• PROBLEM: Which lines below fall between the one containing "section tree" and the one containing "leaf (R97). -/"? Repeat them exactly, counting both of those lines, and add nothing else.
BEGIN MATERIAL PROVIDED
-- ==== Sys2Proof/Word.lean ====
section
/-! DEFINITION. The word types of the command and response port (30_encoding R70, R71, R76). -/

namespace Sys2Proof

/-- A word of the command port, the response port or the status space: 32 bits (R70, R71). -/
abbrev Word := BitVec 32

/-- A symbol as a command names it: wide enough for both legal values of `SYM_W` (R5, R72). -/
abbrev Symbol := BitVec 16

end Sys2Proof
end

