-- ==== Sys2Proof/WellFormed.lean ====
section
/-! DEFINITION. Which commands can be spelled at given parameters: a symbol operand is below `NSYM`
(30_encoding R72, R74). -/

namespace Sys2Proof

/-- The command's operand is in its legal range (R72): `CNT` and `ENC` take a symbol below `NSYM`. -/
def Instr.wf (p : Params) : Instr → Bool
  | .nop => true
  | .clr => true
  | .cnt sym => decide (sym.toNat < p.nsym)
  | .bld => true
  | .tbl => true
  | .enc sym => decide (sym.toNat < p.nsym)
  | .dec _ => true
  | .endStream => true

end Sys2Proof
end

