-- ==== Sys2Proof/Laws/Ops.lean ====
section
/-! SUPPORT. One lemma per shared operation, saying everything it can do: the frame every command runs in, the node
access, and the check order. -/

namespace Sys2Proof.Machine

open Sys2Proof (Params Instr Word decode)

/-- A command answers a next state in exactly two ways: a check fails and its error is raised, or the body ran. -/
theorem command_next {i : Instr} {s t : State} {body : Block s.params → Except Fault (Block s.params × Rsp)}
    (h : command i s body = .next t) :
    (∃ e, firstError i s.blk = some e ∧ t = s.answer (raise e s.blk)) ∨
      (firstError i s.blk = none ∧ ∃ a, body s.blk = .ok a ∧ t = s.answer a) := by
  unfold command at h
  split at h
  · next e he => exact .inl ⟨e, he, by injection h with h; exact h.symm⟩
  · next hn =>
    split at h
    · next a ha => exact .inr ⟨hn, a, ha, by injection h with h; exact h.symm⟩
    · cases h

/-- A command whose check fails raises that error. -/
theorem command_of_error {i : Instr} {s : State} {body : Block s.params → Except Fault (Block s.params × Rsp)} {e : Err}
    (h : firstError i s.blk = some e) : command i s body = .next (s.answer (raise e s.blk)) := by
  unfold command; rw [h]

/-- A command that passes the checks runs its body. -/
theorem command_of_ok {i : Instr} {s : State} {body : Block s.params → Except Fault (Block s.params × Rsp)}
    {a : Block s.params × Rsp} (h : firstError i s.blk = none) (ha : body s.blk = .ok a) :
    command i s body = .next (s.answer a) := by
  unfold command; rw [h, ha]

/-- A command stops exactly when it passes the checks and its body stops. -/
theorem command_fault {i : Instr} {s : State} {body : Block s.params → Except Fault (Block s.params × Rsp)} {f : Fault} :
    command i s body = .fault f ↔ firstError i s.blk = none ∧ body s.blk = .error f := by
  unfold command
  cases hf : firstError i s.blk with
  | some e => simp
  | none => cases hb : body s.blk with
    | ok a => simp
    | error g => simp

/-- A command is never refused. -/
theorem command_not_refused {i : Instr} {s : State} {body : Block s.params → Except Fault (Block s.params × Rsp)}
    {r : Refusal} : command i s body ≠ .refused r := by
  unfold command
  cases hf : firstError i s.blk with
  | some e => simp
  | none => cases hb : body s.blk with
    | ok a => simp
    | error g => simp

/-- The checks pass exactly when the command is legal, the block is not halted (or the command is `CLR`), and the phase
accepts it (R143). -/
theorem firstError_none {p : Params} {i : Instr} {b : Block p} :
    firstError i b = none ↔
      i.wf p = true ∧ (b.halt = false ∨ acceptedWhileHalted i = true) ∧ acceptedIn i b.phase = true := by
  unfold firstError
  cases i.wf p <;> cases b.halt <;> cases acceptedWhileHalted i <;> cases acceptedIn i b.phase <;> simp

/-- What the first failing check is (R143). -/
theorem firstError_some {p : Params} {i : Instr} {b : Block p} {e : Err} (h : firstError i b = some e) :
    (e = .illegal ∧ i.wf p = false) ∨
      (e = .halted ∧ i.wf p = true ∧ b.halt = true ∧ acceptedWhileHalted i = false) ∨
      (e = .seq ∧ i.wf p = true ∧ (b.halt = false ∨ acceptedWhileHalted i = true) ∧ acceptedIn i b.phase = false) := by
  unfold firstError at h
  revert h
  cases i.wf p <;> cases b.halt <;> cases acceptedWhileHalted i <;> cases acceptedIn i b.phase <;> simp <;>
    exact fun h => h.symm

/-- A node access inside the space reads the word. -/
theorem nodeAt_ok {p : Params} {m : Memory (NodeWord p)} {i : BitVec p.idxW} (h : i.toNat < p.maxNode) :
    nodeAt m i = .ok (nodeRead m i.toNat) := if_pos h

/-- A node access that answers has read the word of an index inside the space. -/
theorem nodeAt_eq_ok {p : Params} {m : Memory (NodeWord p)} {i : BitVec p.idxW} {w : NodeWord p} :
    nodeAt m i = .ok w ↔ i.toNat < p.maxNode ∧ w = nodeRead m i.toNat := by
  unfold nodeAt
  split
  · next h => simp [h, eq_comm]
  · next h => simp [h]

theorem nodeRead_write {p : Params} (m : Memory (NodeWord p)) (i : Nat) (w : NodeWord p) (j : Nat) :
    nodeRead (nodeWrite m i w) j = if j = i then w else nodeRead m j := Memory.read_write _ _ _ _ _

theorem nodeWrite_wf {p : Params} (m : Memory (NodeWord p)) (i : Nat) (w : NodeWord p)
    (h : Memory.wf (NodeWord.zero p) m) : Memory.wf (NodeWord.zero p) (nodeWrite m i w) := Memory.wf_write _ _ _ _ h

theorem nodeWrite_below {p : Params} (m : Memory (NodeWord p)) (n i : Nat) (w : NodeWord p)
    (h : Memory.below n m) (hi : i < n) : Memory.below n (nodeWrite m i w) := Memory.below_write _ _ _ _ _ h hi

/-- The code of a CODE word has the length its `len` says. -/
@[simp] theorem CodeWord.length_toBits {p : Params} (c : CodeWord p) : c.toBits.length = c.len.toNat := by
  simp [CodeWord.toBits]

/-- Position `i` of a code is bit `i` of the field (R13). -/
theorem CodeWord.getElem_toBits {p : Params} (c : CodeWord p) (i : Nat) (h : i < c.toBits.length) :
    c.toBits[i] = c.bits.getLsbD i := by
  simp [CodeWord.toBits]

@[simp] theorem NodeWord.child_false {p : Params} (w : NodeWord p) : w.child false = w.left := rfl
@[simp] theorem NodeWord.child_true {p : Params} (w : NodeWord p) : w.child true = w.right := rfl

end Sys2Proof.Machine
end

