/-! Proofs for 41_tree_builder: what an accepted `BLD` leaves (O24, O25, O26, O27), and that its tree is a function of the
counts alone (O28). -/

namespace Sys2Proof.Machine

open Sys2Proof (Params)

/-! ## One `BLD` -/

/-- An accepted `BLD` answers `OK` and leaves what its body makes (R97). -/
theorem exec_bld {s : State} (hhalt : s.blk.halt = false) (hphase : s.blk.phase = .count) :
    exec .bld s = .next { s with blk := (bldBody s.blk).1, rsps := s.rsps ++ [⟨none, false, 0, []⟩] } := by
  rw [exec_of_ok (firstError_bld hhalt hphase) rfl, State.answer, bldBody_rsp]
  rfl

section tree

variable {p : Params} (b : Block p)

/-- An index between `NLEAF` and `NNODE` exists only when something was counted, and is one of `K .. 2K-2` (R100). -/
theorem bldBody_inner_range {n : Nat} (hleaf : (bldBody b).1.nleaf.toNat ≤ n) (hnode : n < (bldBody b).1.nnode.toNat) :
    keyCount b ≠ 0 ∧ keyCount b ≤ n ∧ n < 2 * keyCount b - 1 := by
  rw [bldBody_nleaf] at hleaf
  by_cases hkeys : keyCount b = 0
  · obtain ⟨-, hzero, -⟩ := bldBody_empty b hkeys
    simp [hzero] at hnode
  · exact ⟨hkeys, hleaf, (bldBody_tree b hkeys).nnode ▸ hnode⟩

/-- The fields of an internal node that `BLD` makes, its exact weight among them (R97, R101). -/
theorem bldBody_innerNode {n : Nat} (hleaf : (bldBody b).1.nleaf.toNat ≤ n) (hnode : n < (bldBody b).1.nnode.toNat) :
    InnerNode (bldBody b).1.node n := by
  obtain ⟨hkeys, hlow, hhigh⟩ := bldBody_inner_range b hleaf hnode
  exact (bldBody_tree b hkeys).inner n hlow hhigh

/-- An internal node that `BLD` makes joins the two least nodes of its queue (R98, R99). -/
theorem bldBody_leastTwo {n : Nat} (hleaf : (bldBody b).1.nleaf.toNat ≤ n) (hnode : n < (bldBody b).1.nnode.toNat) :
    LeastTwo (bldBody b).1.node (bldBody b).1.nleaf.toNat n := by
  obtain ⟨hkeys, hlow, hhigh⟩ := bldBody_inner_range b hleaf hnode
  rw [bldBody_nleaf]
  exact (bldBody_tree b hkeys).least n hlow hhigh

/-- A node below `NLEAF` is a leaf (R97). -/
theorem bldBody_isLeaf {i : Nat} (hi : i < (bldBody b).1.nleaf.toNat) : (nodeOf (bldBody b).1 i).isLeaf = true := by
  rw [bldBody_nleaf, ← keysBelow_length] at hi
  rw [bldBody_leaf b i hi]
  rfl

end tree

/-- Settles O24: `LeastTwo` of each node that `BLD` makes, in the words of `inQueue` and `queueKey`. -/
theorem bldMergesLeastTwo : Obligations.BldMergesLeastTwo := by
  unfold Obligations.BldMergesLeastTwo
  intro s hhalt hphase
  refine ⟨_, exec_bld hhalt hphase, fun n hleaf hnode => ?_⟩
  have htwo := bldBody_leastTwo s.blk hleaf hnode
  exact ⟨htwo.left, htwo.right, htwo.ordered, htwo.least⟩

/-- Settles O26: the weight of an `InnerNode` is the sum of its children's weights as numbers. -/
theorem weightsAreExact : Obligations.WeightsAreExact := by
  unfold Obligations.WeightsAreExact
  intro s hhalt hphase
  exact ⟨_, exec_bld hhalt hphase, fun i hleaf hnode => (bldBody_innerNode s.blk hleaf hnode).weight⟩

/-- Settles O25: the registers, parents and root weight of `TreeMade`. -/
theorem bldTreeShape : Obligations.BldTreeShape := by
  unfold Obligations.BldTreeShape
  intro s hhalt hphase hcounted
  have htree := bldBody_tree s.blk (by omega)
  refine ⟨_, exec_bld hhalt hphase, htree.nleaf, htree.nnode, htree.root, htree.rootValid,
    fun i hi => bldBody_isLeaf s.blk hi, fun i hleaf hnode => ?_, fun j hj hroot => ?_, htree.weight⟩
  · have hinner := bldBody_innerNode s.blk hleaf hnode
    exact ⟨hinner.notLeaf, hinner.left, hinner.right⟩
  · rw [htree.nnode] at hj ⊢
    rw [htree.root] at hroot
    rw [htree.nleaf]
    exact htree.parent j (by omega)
END MATERIAL PROVIDED
• YOUR SOLUTION:
section tree

variable {p : Params} (b : Block p)

/-- An index between `NLEAF` and `NNODE` exists only when something was counted, and is one of `K .. 2K-2` (R100). -/
theorem bldBody_inner_range {n : Nat} (hleaf : (bldBody b).1.nleaf.toNat ≤ n) (hnode : n < (bldBody b).1.nnode.toNat) :
    keyCount b ≠ 0 ∧ keyCount b ≤ n ∧ n < 2 * keyCount b - 1 := by
  rw [bldBody_nleaf] at hleaf
  by_cases hkeys : keyCount b = 0
  · obtain ⟨-, hzero, -⟩ := bldBody_empty b hkeys
    simp [hzero] at hnode
  · exact ⟨hkeys, hleaf, (bldBody_tree b hkeys).nnode ▸ hnode⟩

/-- The fields of an internal node that `BLD` makes, its exact weight among them (R97, R101). -/
theorem bldBody_innerNode {n : Nat} (hleaf : (bldBody b).1.nleaf.toNat ≤ n) (hnode : n < (bldBody b).1.nnode.toNat) :
    InnerNode (bldBody b).1.node n := by
  obtain ⟨hkeys, hlow, hhigh⟩ := bldBody_inner_range b hleaf hnode
  exact (bldBody_tree b hkeys).inner n hlow hhigh

/-- An internal node that `BLD` makes joins the two least nodes of its queue (R98, R99). -/
theorem bldBody_leastTwo {n : Nat} (hleaf : (bldBody b).1.nleaf.toNat ≤ n) (hnode : n < (bldBody b).1.nnode.toNat) :
    LeastTwo (bldBody b).1.node (bldBody b).1.nleaf.toNat n := by
  obtain ⟨hkeys, hlow, hhigh⟩ := bldBody_inner_range b hleaf hnode
  rw [bldBody_nleaf]
  exact (bldBody_tree b hkeys).least n hlow hhigh

/-- A node below `NLEAF` is a leaf (R97). -/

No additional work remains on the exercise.